How to Clean Brushes with Mineral Spirits

Clean-up is easy when you’re painting with water-based paint such as latex or chalk paint. You can conveniently wash off any remaining paint on your paintbrush with only water and soap. It’s one of the great qualities of water-based paint.

With oil-based paint though, clean-up isn’t as convenient. You need more than just soap and water. Paint thinner or mineral spirits is necessary to thoroughly clean off oil-based paint or primer.

Fortunately, cleaning your brush with mineral spirits isn’t that hard once you get the hang of it.
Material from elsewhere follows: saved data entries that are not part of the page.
-- ==== Sys2Proof/Laws/Blit.lean ====
section
/-! SUPPORT. The blitter: pixels after an XOR, and the drawing loops summed up (`blitRow_spec`, `blitRows_spec`): each
pixel is XORed once with the bit that falls on it, and the collision is some lit pixel under a 1 bit. -/

namespace Sys2Proof.Machine

/-- A pixel after an XOR at (x, y), inside the screen. -/
theorem Framebuffer.pixel_xorPixel (f : Framebuffer) {x y : Nat} (hx : x < 64) (hy : y < 32) (bit : Bool)
    (px py : Nat) :
    (f.xorPixel x y bit).pixel px py = (f.pixel px py ^^ (bit && decide (px = x ∧ py = y))) := by
  by_cases h : py = y
  · subst h
    simp only [Framebuffer.pixel, Framebuffer.xorPixel, Vector.getElem?_setIfInBounds, if_pos hy,
      Option.getD_some, BitVec.getLsbD_xor, if_true, and_true]
    cases bit
    · simp
    · simp only [if_true, Bool.true_and, BitVec.getLsbD_shiftLeft, BitVec.getLsbD_one]
      by_cases hp : px = x
      · subst hp; simp [hx]
      · by_cases hlt : px < x
        · simp [hp, hlt]
        · have : px - x ≠ 0 := by omega
          simp [hp, this]
  · simp [Framebuffer.pixel, Framebuffer.xorPixel, Ne.symm h, h]

/-- Framebuffers with the same pixels are equal. -/
theorem Framebuffer.ext_pixel {f g : Framebuffer} (h : ∀ x y, x < 64 → y < 32 → f.pixel x y = g.pixel x y) : f = g := by
  apply Vector.ext
  intro y hy
  apply BitVec.eq_of_getLsbD_eq
  intro x hx
  simpa [Framebuffer.pixel, hy] using h x y hx hy

/-- The bit of a row's byte that falls on column `px`, from sprite column `col` on. -/
def rowBit (byte : Byte) (x0 col px : Nat) : Bool :=
  decide (x0 + col ≤ px ∧ px < x0 + 8 ∧ px < 64) && byte.getLsbD (7 - (px - x0))

/-- The next `n` columns, the last being sprite column 7. -/
theorem blitRow_spec (byte : Byte) (x0 : Nat) {y : Nat} (hy : y < 32) :
    ∀ (n col : Nat) (b : Blit), col + n = 8 →
      (∀ px py, (blitRow byte x0 y n col b).fb.pixel px py =
        (b.fb.pixel px py ^^ (rowBit byte x0 col px && decide (py = y)))) ∧
      ((blitRow byte x0 y n col b).hit = true ↔
        b.hit = true ∨ ∃ px, rowBit byte x0 col px = true ∧ b.fb.pixel px y = true) := by
  intro n
  induction n with
  | zero =>
    intro col b hn
    have h0 : ∀ px, rowBit byte x0 col px = false := by
      intro px
      simp only [rowBit, Bool.and_eq_false_imp, decide_eq_true_eq]
      omega
    simp [blitRow, h0]
  | succ n ih =>
    intro col b hn
    unfold blitRow
    split
    · rename_i hc
      have h0 : ∀ px, rowBit byte x0 col px = false := by
        intro px
        simp only [rowBit, Bool.and_eq_false_imp, decide_eq_true_eq]
        omega
      simp [h0]
    · rename_i hc
      have hx : x0 + col < 64 := by omega
      obtain ⟨ih1, ih2⟩ := ih (col + 1) (blitPixel (x0 + col) y (byte.getLsbD (7 - col)) b) (by omega)
      have hsplit : ∀ px, rowBit byte x0 col px =
          (rowBit byte x0 (col + 1) px || (byte.getLsbD (7 - col) && decide (px = x0 + col))) := by
        intro px
        by_cases hp : px = x0 + col
        · subst hp
          have h1 : x0 + col - x0 = col := by omega
          have h2 : x0 + col < x0 + 8 := by omega
          simp [rowBit, h1, h2, hx]
        · have h1 : (x0 + col ≤ px) ↔ (x0 + (col + 1) ≤ px) := by omega
          simp [rowBit, hp, h1]
      have hdisj : rowBit byte x0 (col + 1) (x0 + col) = false := by
        simp only [rowBit, Bool.and_eq_false_imp, decide_eq_true_eq]
        omega
      constructor
      · intro px py
        rw [ih1, blitPixel, Framebuffer.pixel_xorPixel _ hx hy, hsplit]
        by_cases hp : px = x0 + col
        · subst hp
          rw [hdisj]
          by_cases hq : py = y <;> simp [hq]
        · by_cases hq : py = y <;> simp [hp, hq]
      · rw [ih2]
        simp only [blitPixel, Bool.or_eq_true, Bool.and_eq_true, Framebuffer.pixel_xorPixel _ hx hy]
        constructor
        · rintro ((h | ⟨h, h'⟩) | ⟨px, h, h'⟩)
          · exact .inl h
          · exact .inr ⟨x0 + col, by rw [hsplit, hdisj]; simpa using h, h'⟩
          · refine .inr ⟨px, by rw [hsplit, h]; rfl, ?_⟩
            have hp : px ≠ x0 + col := by rintro rfl; rw [hdisj] at h; cases h
            simpa [hp] using h'
        · rintro (h | ⟨px, h, h'⟩)
          · exact .inl (.inl h)
          · by_cases hp : px = x0 + col
            · subst hp
              rw [hsplit, hdisj] at h
              exact .inl (.inr ⟨by simpa using h, h'⟩)
            · refine .inr ⟨px, ?_, ?_⟩
              · rw [hsplit] at h; simpa [hp] using h
              · simpa [hp] using h'

/-- The bit that the rows `bytes`, the first of them at row `y0`, put on pixel (px, py). -/
def rowsBit (bytes : List Byte) (x0 y0 px py : Nat) : Bool :=
  decide (y0 ≤ py) && rowBit ((bytes[py - y0]?).getD 0) x0 0 px

theorem rowBit_zero (x0 col px : Nat) : rowBit 0#8 x0 col px = false := by simp [rowBit]

/-- All the rows, none of them below the screen. -/
theorem blitRows_spec (x0 : Nat) :
    ∀ (bytes : List Byte) (y0 : Nat) (b : Blit), y0 + bytes.length ≤ 32 →
      (∀ px py, (blitRows x0 y0 bytes b).fb.pixel px py = (b.fb.pixel px py ^^ rowsBit bytes x0 y0 px py)) ∧
      ((blitRows x0 y0 bytes b).hit = true ↔
        b.hit = true ∨ ∃ px py, rowsBit bytes x0 y0 px py = true ∧ b.fb.pixel px py = true) := by
  intro bytes
  induction bytes with
  | nil => intro y0 b _; simp [blitRows, rowsBit, rowBit_zero]
  | cons byte bytes ih =>
    intro y0 b hl
    rw [List.length_cons] at hl
    obtain ⟨r1, r2⟩ := blitRow_spec byte x0 (y := y0) (by omega) 8 0 b (by omega)
    obtain ⟨ih1, ih2⟩ := ih (y0 + 1) (blitRow byte x0 y0 8 0 b) (by omega)
    have hsplit : ∀ px py, rowsBit (byte :: bytes) x0 y0 px py =
        (rowsBit bytes x0 (y0 + 1) px py || (rowBit byte x0 0 px && decide (py = y0))) := by
      intro px py
      by_cases hp : py = y0
      · subst hp; simp [rowsBit]
      · by_cases hlt : y0 ≤ py
        · have h1 : py - y0 = (py - (y0 + 1)) + 1 := by omega
          have h2 : y0 + 1 ≤ py := by omega
          simp [rowsBit, hp, hlt, h1, h2]
        · have h2 : ¬ y0 + 1 ≤ py := by omega
          simp [rowsBit, hp, hlt, h2]
    have hdisj : ∀ px, rowsBit bytes x0 (y0 + 1) px y0 = false := by intro px; simp [rowsBit]
    constructor
    · intro px py
      rw [blitRows, ih1, r1, hsplit]
      by_cases hp : py = y0
      · subst hp; rw [hdisj]; simp
      · simp [hp]
    · rw [blitRows, ih2, r2]
      constructor
      · rintro ((h | ⟨px, h, h'⟩) | ⟨px, py, h, h'⟩)
        · exact .inl h
        · exact .inr ⟨px, y0, by rw [hsplit, h]; simp, h'⟩
        · refine .inr ⟨px, py, by rw [hsplit, h]; rfl, ?_⟩
          have hp : py ≠ y0 := by rintro rfl; rw [hdisj] at h; cases h
          rw [r1] at h'; simpa [hp] using h'
      · rintro (h | ⟨px, py, h, h'⟩)
        · exact .inl (.inl h)
        · by_cases hp : py = y0
          · subst hp
            rw [hsplit, hdisj] at h
            exact .inl (.inr ⟨px, by simpa using h, h'⟩)
          · refine .inr ⟨px, py, ?_, ?_⟩
            · rw [hsplit] at h; simpa [hp] using h
            · rw [r1]; simpa [hp] using h'

theorem rowsBit_inside {bytes : List Byte} {x0 y0 px py : Nat} (h : rowsBit bytes x0 y0 px py = true)
    (hl : y0 + bytes.length ≤ 32) : px < 64 ∧ py < 32 := by
  simp only [rowsBit, rowBit, Bool.and_eq_true, decide_eq_true_eq] at h
  refine ⟨h.2.1.2.2, ?_⟩
  by_contra hc
  have hn : bytes[py - y0]? = none := by
    rw [List.getElem?_eq_none_iff]
    omega
  simp [hn] at h

/-- The bits of the fetched rows are the sprite bits of R104 to R106. -/
theorem State.rowsBit_eq_spriteBit (s : State) (x y : Reg) (n : BitVec 4) {px py : Nat} (hx : px < 64) (hy : py < 32) :
    rowsBit ((s.dataIndexes (s.spriteRows y n)).map s.ramByte) (s.originX x) (s.originY y) px py =
      s.spriteBit x y n px py := by
  unfold rowsBit State.spriteBit State.inRegion rowBit
  by_cases h : s.originY y ≤ py
  · simp only [h, decide_true, Bool.true_and, true_and]
    by_cases h2 : py < min (s.originY y + n.toNat) 32
    · have h3 : py - s.originY y < s.spriteRows y n := by unfold State.spriteRows; omega
      simp [State.dataIndexes, h3, h2, hx]
    · have h4 : s.spriteRows y n ≤ py - s.originY y := by unfold State.spriteRows; omega
      simp [State.dataIndexes, h4, h2]
  · simp [h]

theorem State.spriteRows_fit (s : State) (y : Reg) (n : BitVec 4) : s.originY y + s.spriteRows y n ≤ 32 := by
  have : s.originY y < 32 := Nat.mod_lt _ (by omega)
  unfold State.spriteRows
  omega

end Sys2Proof.Machine
end

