-- ==== Sys2Proof/Tests/Slice0.lean ====
section
/-! SUPPORT. The model's own tests. The words of the decode tests are written out from the patterns of
spec/30_encoding.md R70; the expected results of the one-step tests are the vectors of spec/95_test_vectors.md, named
in each docstring. After them stand the witnesses: for each statement with hypotheses, a concrete state and operands
that meet them all, clause by clause. -/

namespace Sys2Proof.Tests

open Sys2Proof.Machine

/-! ### WellFormed: a smoke test -/

theorem test_wf_refuses_sys_0E0 : Instr.wf (.sys 0x0E0) = false := by decide
theorem test_wf_refuses_sys_0EE : Instr.wf (.sys 0x0EE) = false := by decide
theorem test_wf_accepts_neighbours : Instr.wf (.sys 0x0E1) = true ∧ Instr.wf (.sys 0x0EF) = true := by decide

/-! ### Decode: every row of R70, its fields written out bit by bit -/

theorem test_decode_cls : decode 0b0000_0000_1110_0000#16 = .ok (.cls) := by decide
theorem test_decode_ret : decode 0b0000_0000_1110_1110#16 = .ok (.ret) := by decide
theorem test_decode_sys : decode 0b0000_0001_0010_0011#16 = .ok (.sys 0x123) := by decide
theorem test_decode_jp : decode 0b0001_1010_1011_1100#16 = .ok (.jp 0xABC) := by decide
theorem test_decode_call : decode 0b0010_0100_0101_0110#16 = .ok (.call 0x456) := by decide
theorem test_decode_seVxNn : decode 0b0011_1010_0100_0010#16 = .ok (.seVxNn 0xA 0x42) := by decide
theorem test_decode_sneVxNn : decode 0b0100_1010_0100_0010#16 = .ok (.sneVxNn 0xA 0x42) := by decide
theorem test_decode_seVxVy : decode 0b0101_1010_1011_0000#16 = .ok (.seVxVy 0xA 0xB) := by decide
theorem test_decode_ldVxNn : decode 0b0110_1010_0111_1111#16 = .ok (.ldVxNn 0xA 0x7F) := by decide
theorem test_decode_addVxNn : decode 0b0111_1010_1111_1110#16 = .ok (.addVxNn 0xA 0xFE) := by decide
theorem test_decode_ldVxVy : decode 0b1000_0001_0010_0000#16 = .ok (.ldVxVy 1 2) := by decide
theorem test_decode_orVxVy : decode 0b1000_0001_0010_0001#16 = .ok (.orVxVy 1 2) := by decide
theorem test_decode_andVxVy : decode 0b1000_0001_0010_0010#16 = .ok (.andVxVy 1 2) := by decide
theorem test_decode_xorVxVy : decode 0b1000_0001_0010_0011#16 = .ok (.xorVxVy 1 2) := by decide
theorem test_decode_addVxVy : decode 0b1000_1110_1111_0100#16 = .ok (.addVxVy 0xE 0xF) := by decide
theorem test_decode_subVxVy : decode 0b1000_0001_0010_0101#16 = .ok (.subVxVy 1 2) := by decide
theorem test_decode_shrVxVy : decode 0b1000_0001_0010_0110#16 = .ok (.shrVxVy 1 2) := by decide
theorem test_decode_subnVxVy : decode 0b1000_0001_0010_0111#16 = .ok (.subnVxVy 1 2) := by decide
theorem test_decode_shlVxVy : decode 0b1000_0001_0010_1110#16 = .ok (.shlVxVy 1 2) := by decide
theorem test_decode_sneVxVy : decode 0b1001_1010_1011_0000#16 = .ok (.sneVxVy 0xA 0xB) := by decide
theorem test_decode_ldINnn : decode 0b1010_0001_0010_0011#16 = .ok (.ldINnn 0x123) := by decide
theorem test_decode_jpV0Nnn : decode 0b1011_0011_0000_0001#16 = .ok (.jpV0Nnn 0x301) := by decide
theorem test_decode_rndVxNn : decode 0b1100_0001_0000_1111#16 = .ok (.rndVxNn 1 0x0F) := by decide
theorem test_decode_drwVxVyN : decode 0b1101_0001_0010_0101#16 = .ok (.drwVxVyN 1 2 5) := by decide
theorem test_decode_skpVx : decode 0b1110_0011_1001_1110#16 = .ok (.skpVx 3) := by decide
theorem test_decode_sknpVx : decode 0b1110_0011_1010_0001#16 = .ok (.sknpVx 3) := by decide
theorem test_decode_ldVxDt : decode 0b1111_0101_0000_0111#16 = .ok (.ldVxDt 5) := by decide
theorem test_decode_ldVxK : decode 0b1111_0101_0000_1010#16 = .ok (.ldVxK 5) := by decide
theorem test_decode_ldDtVx : decode 0b1111_0101_0001_0101#16 = .ok (.ldDtVx 5) := by decide
theorem test_decode_ldStVx : decode 0b1111_0101_0001_1000#16 = .ok (.ldStVx 5) := by decide
theorem test_decode_addIVx : decode 0b1111_0101_0001_1110#16 = .ok (.addIVx 5) := by decide
theorem test_decode_ldFVx : decode 0b1111_0101_0010_1001#16 = .ok (.ldFVx 5) := by decide
theorem test_decode_ldBVx : decode 0b1111_0101_0011_0011#16 = .ok (.ldBVx 5) := by decide
theorem test_decode_ldMemVx : decode 0b1111_0011_0101_0101#16 = .ok (.ldMemVx 3) := by decide
theorem test_decode_ldVxMem : decode 0b1111_1111_0110_0101#16 = .ok (.ldVxMem 0xF) := by decide

/-- The unassigned words of spec/95_test_vectors.md, one of each class of R73. -/
theorem test_decode_unassigned :
    decode 0x5AB1#16 = .error .unassigned5 ∧ decode 0x8128#16 = .error .unassigned8 ∧
    decode 0x9AB3#16 = .error .unassigned9 ∧ decode 0xE3A2#16 = .error .unassignedE ∧
    decode 0xF0E0#16 = .error .unassignedF := by decide

/-- R47: the byte at the lower address is the high byte. -/
theorem test_decodeBytes : decodeBytes [0x12, 0x04, 0x60] = .ok (.jp 0x204, [0x60]) := by decide
theorem test_decodeBytes_truncated : decodeBytes [0x12] = .error .truncated := by decide
theorem test_decodeTableWord : decodeTableWord 16 0xD125 = some (.drwVxVyN 1 2 5) := by decide

/-! ### The assembler line (R76), as the programs of spec/95_test_vectors.md write it -/

theorem test_assembly_immediate : assembly (.seVxNn 0 0x05) = "SE V0, 0x05" := by decide
theorem test_assembly_memory : assembly (.ldVxMem 2) = "LD V2, [I]" := by decide
theorem test_assembly_draw : assembly (.drwVxVyN 1 2 5) = "DRW V1, V2, 5" := by decide

/-! ### One step of one word, from a small change of the reset state -/

/-- The state after one step of word `w` at PC. -/
def after (s : State) (w : Nat) : State :=
  match step (s.withFetchWord 16 w) with
  | .next t => t
  | _ => s

/-- The reset state with other registers. -/
def withV (l : List (Reg × Byte)) : State := l.foldl (fun s p => s.setV p.1 p.2) State.reset

/-- The same machine with QUIRK = SUPER-CHIP. -/
def super (s : State) : State := { s with cfg := { s.cfg with quirk := .superChip } }

/-- The same machine with OOB_POLICY = MASK. -/
def masked (s : State) : State := { s with cfg := { s.cfg with oobPolicy := .mask } }

/-- The same machine with STACK_DEPTH = 16. -/
def deep (s : State) : State := { s with cfg := { s.cfg with stackDepth := .sixteen } }

/-- The lit pixels of the columns `xs` and rows `ys`. -/
def lit (s : State) (xs ys : List Nat) : List (Nat × Nat) :=
  ys.flatMap fun y => (xs.filter fun x => s.fb.pixel x y).map fun x => (x, y)

/-- PC and the fault record. -/
def record (s : State) : RunState × FaultCode × Word × BitVec 17 × Word :=
  (s.runState, s.faultCode, s.faultPc, s.faultAddr, s.pc)

/-- V-SYS-1 -/
theorem test_cls :
    ((after (State.reset.setFb (Framebuffer.clear.xorPixel 63 31 true)) 0x00E0).fb.pixel 63 31,
    (after State.reset 0x00E0).pc) = (false, 0x202) := by decide

/-- S2 -/
theorem test_ret :
    let t := after { State.reset with sp := 1, stack := State.reset.stack.set 0 0x234 } 0x00EE
    (t.pc, t.sp, t.slot 0) = (0x234, 0, 0x234) := by decide

/-- V-SYS-3 -/
theorem test_ret_underflow :
    record (after State.reset 0x00EE) = (.fault, .stackUnderflow, 0x200, 0, 0x200) := by decide

/-- V-SYS-4 -/
theorem test_sys :
    ((after State.reset 0x0123).pc, (after State.reset 0x0123).out) = (0x202, none) := by decide

/-- V-SYS-5 -/
theorem test_jp :
    (after State.reset 0x1ABC).pc = 0xABC := by decide

/-- V-SYS-6 -/
theorem test_call :
    let t := after State.reset 0x2400
    (t.slot 0, t.sp, t.pc) = (0x202, 1, 0x400) := by decide

/-- V-SYS-7, V-SYS-8 -/
theorem test_call_depth :
    record (after { State.reset with sp := 12 } 0x2400) = (.fault, .stackOverflow, 0x200, 0, 0x200) ∧
    (after (deep { State.reset with sp := 12 }) 0x2400).slot 12 = 0x202 := by decide

/-- V-SYS-11 -/
theorem test_jpV0 :
    (after (withV [(0, 0xFF)]) 0xBFFF).pc = 0x10FE := by decide

/-- V-SKP-1, V-SKP-2 -/
theorem test_seVxNn :
    ((after (withV [(0xA, 0x42)]) 0x3A42).pc, (after (withV [(0xA, 0x41)]) 0x3A42).pc) = (0x204, 0x202) := by decide

/-- V-SKP-3, V-SKP-4 -/
theorem test_sneVxNn :
    ((after (withV [(0xA, 0x42)]) 0x4A42).pc, (after (withV [(0xA, 0x41)]) 0x4A42).pc) = (0x202, 0x204) := by decide

/-- V-SKP-5, V-SKP-6 -/
theorem test_seVxVy :
    ((after (withV [(0xA, 7), (0xB, 7)]) 0x5AB0).pc, (after (withV [(0xA, 7), (0xB, 8)]) 0x5AB0).pc) =
    (0x204, 0x202) := by decide

/-- V-SKP-8, V-SKP-9 -/
theorem test_sneVxVy :
    ((after (withV [(0xA, 7), (0xB, 8)]) 0x9AB0).pc, (after (withV [(0xA, 7), (0xB, 7)]) 0x9AB0).pc) =
    (0x204, 0x202) := by decide

/-- V-SKP-7 -/
theorem test_unassigned :
    let t := after (withV [(0xA, 7), (0xB, 7)]) 0x5AB1
    (t.pc, t.out) = (0x202, some (.unknownOpcode 0x200 0x5AB1)) := by decide

/-- V-SKP-11, V-SKP-12 -/
theorem test_skp :
    ((after ((withV [(3, 0x17)]).setKey 0x80) 0xE39E).pc, (after (withV [(3, 0x17)]) 0xE39E).pc) = (0x204, 0x202) := by decide

/-- V-SKP-13, V-SKP-14 -/
theorem test_sknp :
    ((after ((withV [(3, 0x17)]).setKey 0x80) 0xE3A1).pc, (after (withV [(3, 0x17)]) 0xE3A1).pc) = (0x202, 0x204) := by decide

/-- V-ALU-1 -/
theorem test_ldVxNn :
    (after State.reset 0x6A7F).getV 0xA = 0x7F := by decide

/-- V-ALU-2 -/
theorem test_addVxNn :
    let t := after (withV [(0xA, 2), (0xF, 0x55)]) 0x7AFF
    (t.getV 0xA, t.getV 0xF) = (0x01, 0x55) := by decide

/-- V-ALU-3 -/
theorem test_addVxNn_vf :
    (after (withV [(0xF, 2)]) 0x7FFF).getV 0xF = 0x01 := by decide

/-- V-ALU-4 -/
theorem test_ldINnn :
    (after State.reset 0xA123).i = 0x123 := by decide

/-- V-ALU-5 -/
theorem test_ldVxVy :
    (after (withV [(2, 0x5A)]) 0x8120).getV 1 = 0x5A := by decide

/-- V-ALU-6 -/
theorem test_or :
    let t := after (withV [(1, 0xF0), (2, 0x0F), (0xF, 7)]) 0x8121
    (t.getV 1, t.getV 0xF) = (0xFF, 0x00) := by decide

/-- V-ALU-9 -/
theorem test_or_vf :
    ((after (withV [(0xF, 0xF0), (2, 0x0F)]) 0x8F21).getV 0xF,
    (after (super (withV [(0xF, 0xF0), (2, 0x0F)])) 0x8F21).getV 0xF) = (0x00, 0xFF) := by decide

/-- V-ALU-7 -/
theorem test_and :
    let t := after (super (withV [(1, 0xF0), (2, 0x3C), (0xF, 7)])) 0x8122
    (t.getV 1, t.getV 0xF) = (0x30, 0x07) := by decide

/-- V-ALU-8 -/
theorem test_xor :
    let t := after (withV [(1, 0xF0), (2, 0x3C), (0xF, 7)]) 0x8123
    (t.getV 1, t.getV 0xF) = (0xCC, 0x00) := by decide

/-- S3 -/
theorem test_addVxVy :
    let t := after (withV [(0xE, 0xFF), (0xF, 0x01)]) 0x8EF4
    (t.getV 0xE, t.getV 0xF) = (0x00, 1) := by decide

/-- V-ALU-12 -/
theorem test_addVxVy_vf :
    (after (withV [(0xF, 0xFF), (1, 0x01)]) 0x8F14).getV 0xF = 1 := by decide

/-- S4 -/
theorem test_sub_vf :
    (after (withV [(0, 0x02), (0xF, 0x05)]) 0x8F05).getV 0xF = 1 := by decide

/-- V-ALU-14 -/
theorem test_sub :
    let t := after (withV [(1, 0x04), (2, 0x05)]) 0x8125
    (t.getV 1, t.getV 0xF) = (0xFF, 0) := by decide

/-- V-ALU-15 -/
theorem test_shr :
    let t := after (withV [(1, 0x02), (2, 0x03)]) 0x8126
    (t.getV 1, t.getV 0xF, t.getV 2) = (0x01, 1, 0x03) := by decide

/-- S5 -/
theorem test_shr_super :
    let t := after (super (withV [(1, 0x81)])) 0x8016
    (t.getV 0, t.getV 0xF) = (0x00, 0) := by decide

/-- V-ALU-17 -/
theorem test_subn :
    let t := after (withV [(1, 0x05), (2, 0x03)]) 0x8127
    (t.getV 1, t.getV 0xF) = (0xFE, 0) := by decide

/-- V-ALU-19 -/
theorem test_subn_equal :
    let t := after (withV [(1, 0x04), (2, 0x04)]) 0x8127
    (t.getV 1, t.getV 0xF) = (0x00, 1) := by decide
In this post, you’ll learn how to clean brushes with mineral spirits.


Mineral spirits is a petroleum-based solvent that’s commonly used to clean off oil-based paint or primer in paintbrushes. It’s also useful for cleaning grime, grease, stains, gunk, and sticky residues. And the great thing about it is any used mineral spirits can be reused indefinitely.

What are Mineral Spirits? 

Mineral spirits, also known as mineral turpentine or white spirits, is a petroleum-based solvent commonly used to thin paints, varnishes, and adhesives. Often, people confuse mineral spirits with paint thinners (they’re both petroleum-based). However, mineral spirits are more refined than paint thinner and release fewer VOCs.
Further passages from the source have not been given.